Result caching is useful. It's also extremely narrow. Snowflake's query result cache and BigQuery's cached results only activate when the exact same query runs again against data that hasn't changed. Change one filter value, add a LIMIT, or have the underlying table refresh — cache miss, full scan.
The mistake sounds like this: "To speed up this dashboard query, I'd rely on Snowflake's result cache." That's fine if the dashboard runs the exact same SQL every time. But if users are filtering by date range, region, or any dynamic parameter, the cache is essentially useless for them.
Result caching is a nice bonus, not a performance strategy. The real levers are partition pruning, clustering, materialized views, and reducing the columns you scan. Lead with those.

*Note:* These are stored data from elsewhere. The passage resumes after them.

-- ==== Sys2Proof/Laws/FrameMatrix.lean ====
section
/-!
SUPPORT. Frames: for each operation of Sys2Proof/Machine/Matrix.lean, the parts of State it may change, and that it keeps the stores'
canonical form.
-/
namespace Sys2Proof.Machine

open Sys2Proof

theorem noteHazards_keeps {ps z} {s : Sys2Proof.Machine.State} {n : Nat} {src : Nat} {es : List (Nat × Nat)} (hp : [.regs] ⊆ ps) (h0 : Keeps ps z s) :
    Keeps ps z (noteHazards s n src es) := by
  unfold noteHazards
  repeat' first
    | with_reducible assumption
    | with_reducible exact keepsP_fst (by assumption)
    | (extract_lets -useContext +onlyGivenNames x; refine (fun (hx : Keeps ps z x) => ?_) ?_; clear_value x; revert x; intro _ _; rotate_left; unfold x; clear x; rotate_left)
    | (extract_lets -useContext +onlyGivenNames x; revert x; intro _)
    | with_reducible refine noteHazard_keeps (sub_of (by decide) hp) ?_
    | with_reducible refine keeps_foldl (fun t a ht => ?_) ?_
    | with_reducible refine keepsP_foldl (fun t a ht => ?_) ?_
    | split
    | (clear_value *; split)
    | with_reducible refine keepsP_eq ?_ (by assumption)
    | with_reducible refine keepsO_eq ?_ (by assumption)
    | with_reducible refine keepsP_mk ?_

theorem arrFail_keeps {ps z} {s : Sys2Proof.Machine.State} {n : Nat} {status : Nat} {code : Nat} {addr : Nat} {itag : Nat} {sub : Nat} {row : Nat} (hp : [.regs, .mem, .arr, .seq, .outbox, .bridge] ⊆ ps) (h0 : Keeps ps z s) :
    Keeps ps z (arrFail s n status code addr itag sub row) := by
  unfold arrFail
  repeat' first
    | with_reducible assumption
    | with_reducible exact keepsP_fst (by assumption)
    | (extract_lets -useContext +onlyGivenNames x; refine (fun (hx : Keeps ps z x) => ?_) ?_; clear_value x; revert x; intro _ _; rotate_left; unfold x; clear x; rotate_left)
    | (extract_lets -useContext +onlyGivenNames x; revert x; intro _)
    | with_reducible refine capture_keeps (sub_of (by decide) hp) ?_
    | with_reducible refine State.setArr_keeps (sub_of (by decide) hp) ?_
    | with_reducible refine State.setReg_keeps (sub_of (by decide) hp) ?_
    | with_reducible refine noteFailure_keeps (sub_of (by decide) hp) ?_
    | split
    | (clear_value *; split)
    | with_reducible refine keepsP_eq ?_ (by assumption)
    | with_reducible refine keepsO_eq ?_ (by assumption)
    | with_reducible refine keepsP_mk ?_

theorem tileFail_keeps {ps z} {s : Sys2Proof.Machine.State} {n : Nat} {i : Sys2Proof.Machine.MmInstr} {a3_ : Option (Nat × Nat)} (hp : [.regs, .mem, .arr, .seq, .outbox, .bridge] ⊆ ps) (h0 : Keeps ps z s) :
    Keeps ps z (tileFail s n i a3_) := by
  unfold tileFail
  repeat' first
    | with_reducible assumption
    | with_reducible exact keepsP_fst (by assumption)
    | (extract_lets -useContext +onlyGivenNames x; refine (fun (hx : Keeps ps z x) => ?_) ?_; clear_value x; revert x; intro _ _; rotate_left; unfold x; clear x; rotate_left)
    | (extract_lets -useContext +onlyGivenNames x; revert x; intro _)
    | with_reducible refine arrFail_keeps (sub_of (by decide) hp) ?_
    | split
    | (clear_value *; split)
    | with_reducible refine keepsP_eq ?_ (by assumption)
    | with_reducible refine keepsO_eq ?_ (by assumption)
    | with_reducible refine keepsP_mk ?_

theorem kickArr_keeps {ps z} {s : Sys2Proof.Machine.State} {n : Nat} (hp : [.regs, .mem, .arr, .seq, .outbox, .pwr, .bridge] ⊆ ps) (h0 : Keeps ps z s) :
    Keeps ps z (kickArr s n) := by
  unfold kickArr
  repeat' first
    | with_reducible assumption
    | with_reducible exact keepsP_fst (by assumption)
    | (extract_lets -useContext +onlyGivenNames x; refine (fun (hx : Keeps ps z x) => ?_) ?_; clear_value x; revert x; intro _ _; rotate_left; unfold x; clear x; rotate_left)
    | (extract_lets -useContext +onlyGivenNames x; revert x; intro _)
    | with_reducible refine tileFail_keeps (sub_of (by decide) hp) ?_
    | with_reducible refine State.setArr_keeps (sub_of (by decide) hp) ?_
    | with_reducible refine unitBegin_keeps (sub_of (by decide) hp) ?_
    | with_reducible refine arrFail_keeps (sub_of (by decide) hp) ?_
    | split
    | (clear_value *; split)
    | with_reducible refine keepsP_eq ?_ (by assumption)
    | with_reducible refine keepsO_eq ?_ (by assumption)
    | with_reducible refine keepsP_mk ?_

theorem settleArr_keeps {ps z} {s : Sys2Proof.Machine.State} {n : Nat} (hp : [.regs, .mem, .arr, .seq, .outbox, .pwr, .bridge] ⊆ ps) (h0 : Keeps ps z s) :
    Keeps ps z (settleArr s n) := by
  unfold settleArr
  repeat' first
    | with_reducible assumption
    | with_reducible exact keepsP_fst (by assumption)
    | (extract_lets -useContext +onlyGivenNames x; refine (fun (hx : Keeps ps z x) => ?_) ?_; clear_value x; revert x; intro _ _; rotate_left; unfold x; clear x; rotate_left)
    | (extract_lets -useContext +onlyGivenNames x; have _hx : ∀ a, x a = x a := fun _ => rfl; clear _hx; unfold x; clear x)
    | (extract_lets -useContext +onlyGivenNames x; revert x; intro _)
    | with_reducible refine kickArr_keeps (sub_of (by decide) hp) ?_
    | with_reducible refine State.setArr_keeps (sub_of (by decide) hp) ?_
    | with_reducible refine rampIfEmpty_keeps (sub_of (by decide) hp) ?_
    | split
    | (clear_value *; split)
    | with_reducible refine keepsP_eq ?_ (by assumption)
    | with_reducible refine keepsO_eq ?_ (by assumption)
    | with_reducible refine keepsP_mk ?_

theorem showBarrier_keeps {ps z} {s : Sys2Proof.Machine.State} {n : Nat} (hp : [.regs] ⊆ ps) (h0 : Keeps ps z s) :
    Keeps ps z (showBarrier s n) := by
  unfold showBarrier
  repeat' first
    | with_reducible assumption
    | with_reducible exact keepsP_fst (by assumption)
    | (extract_lets -useContext +onlyGivenNames x; refine (fun (hx : Keeps ps z x) => ?_) ?_; clear_value x; revert x; intro _ _; rotate_left; unfold x; clear x; rotate_left)
    | (extract_lets -useContext +onlyGivenNames x; revert x; intro _)
    | with_reducible refine State.setField_keeps (sub_of (by decide) hp) ?_
    | split
    | (clear_value *; split)
    | with_reducible refine keepsP_eq ?_ (by assumption)
    | with_reducible refine keepsO_eq ?_ (by assumption)
    | with_reducible refine keepsP_mk ?_

theorem issueMm_keeps {ps z} {s : Sys2Proof.Machine.State} {n : Nat} {addr : Nat} {seed : Nat} {step : Nat} (hp : [.regs, .mem, .arr, .seq, .outbox, .pwr, .bridge] ⊆ ps) (h0 : Keeps ps z s) :
    Keeps ps z (issueMm s n addr seed step) := by
  unfold issueMm
  repeat' first
    | with_reducible assumption
    | with_reducible exact keepsP_fst (by assumption)
    | (extract_lets -useContext +onlyGivenNames x; refine (fun (hx : Keeps ps z x) => ?_) ?_; clear_value x; revert x; intro _ _; rotate_left; unfold x; clear x; rotate_left)
    | (extract_lets -useContext +onlyGivenNames x; revert x; intro _)
    | with_reducible refine State.setArr_keeps (sub_of (by decide) hp) ?_
    | with_reducible refine settleArr_keeps (sub_of (by decide) hp) ?_
    | with_reducible refine noteHazards_keeps (sub_of (by decide) hp) ?_
    | with_reducible refine showBarrier_keeps (sub_of (by decide) hp) ?_
    | split
    | (clear_value *; split)
    | with_reducible refine keepsP_eq ?_ (by assumption)
    | with_reducible refine keepsO_eq ?_ (by assumption)
    | with_reducible refine keepsP_mk ?_

theorem advancePost_keeps {ps z} {s : Sys2Proof.Machine.State} {n : Nat} (hp : [.regs, .arr] ⊆ ps) (h0 : Keeps ps z s) :
    Keeps ps z (advancePost s n) := by
  unfold advancePost
  repeat' first
    | with_reducible assumption
    | with_reducible exact keepsP_fst (by assumption)
    | (extract_lets -useContext +onlyGivenNames x; refine (fun (hx : Keeps ps z x) => ?_) ?_; clear_value x; revert x; intro _ _; rotate_left; unfold x; clear x; rotate_left)
    | (extract_lets -useContext +onlyGivenNames x; revert x; intro _)
    | with_reducible refine State.setReg_keeps (sub_of (by decide) hp) ?_
    | with_reducible refine State.setArr_keeps (sub_of (by decide) hp) ?_
    | split
    | (clear_value *; split)
    | with_reducible refine keepsP_eq ?_ (by assumption)
    | with_reducible refine keepsO_eq ?_ (by assumption)
    | with_reducible refine keepsP_mk ?_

You don't need to wait for a direct question about storage formats. These are the cues that should trigger this mental model:
Any time you hear "analytical workload," "aggregation at scale," or "why is this fast," columnar internals are part of the answer.
"How does Snowflake's micro-partitioning differ from Hive-style partitioning?" Hive partitioning is explicit and manual, you choose a partition key and data lands in separate directories; Snowflake micro-partitions are automatic, ~16MB immutable files created on ingestion order, with zone maps maintained per partition so pruning happens without any DDL configuration.
"When would you NOT use a columnar warehouse?" Transactional workloads with frequent single-row inserts or lookups, write-heavy pipelines where you're updating individual records constantly, and any workload that genuinely needs all columns on every query. Columnar reassembly overhead hurts you when you can't skip anything.
"How does vectorized execution differ from parallel execution?" Vectorized is within a single thread: the CPU processes a batch of 1024 values per instruction using SIMD, which keeps data in L2/L3 cache and avoids per-row function call overhead. Parallel execution distributes work across threads or nodes. Modern warehouses do both simultaneously, but at completely different layers.
"Why are UPDATE and DELETE expensive in columnar stores?" Column files are immutable. A single row update requires rewriting the entire column file or micro-partition that contains it. Table formats like Delta Lake and Iceberg handle this with a transaction log that tracks which files are current, but the underlying rewrite cost doesn't go away.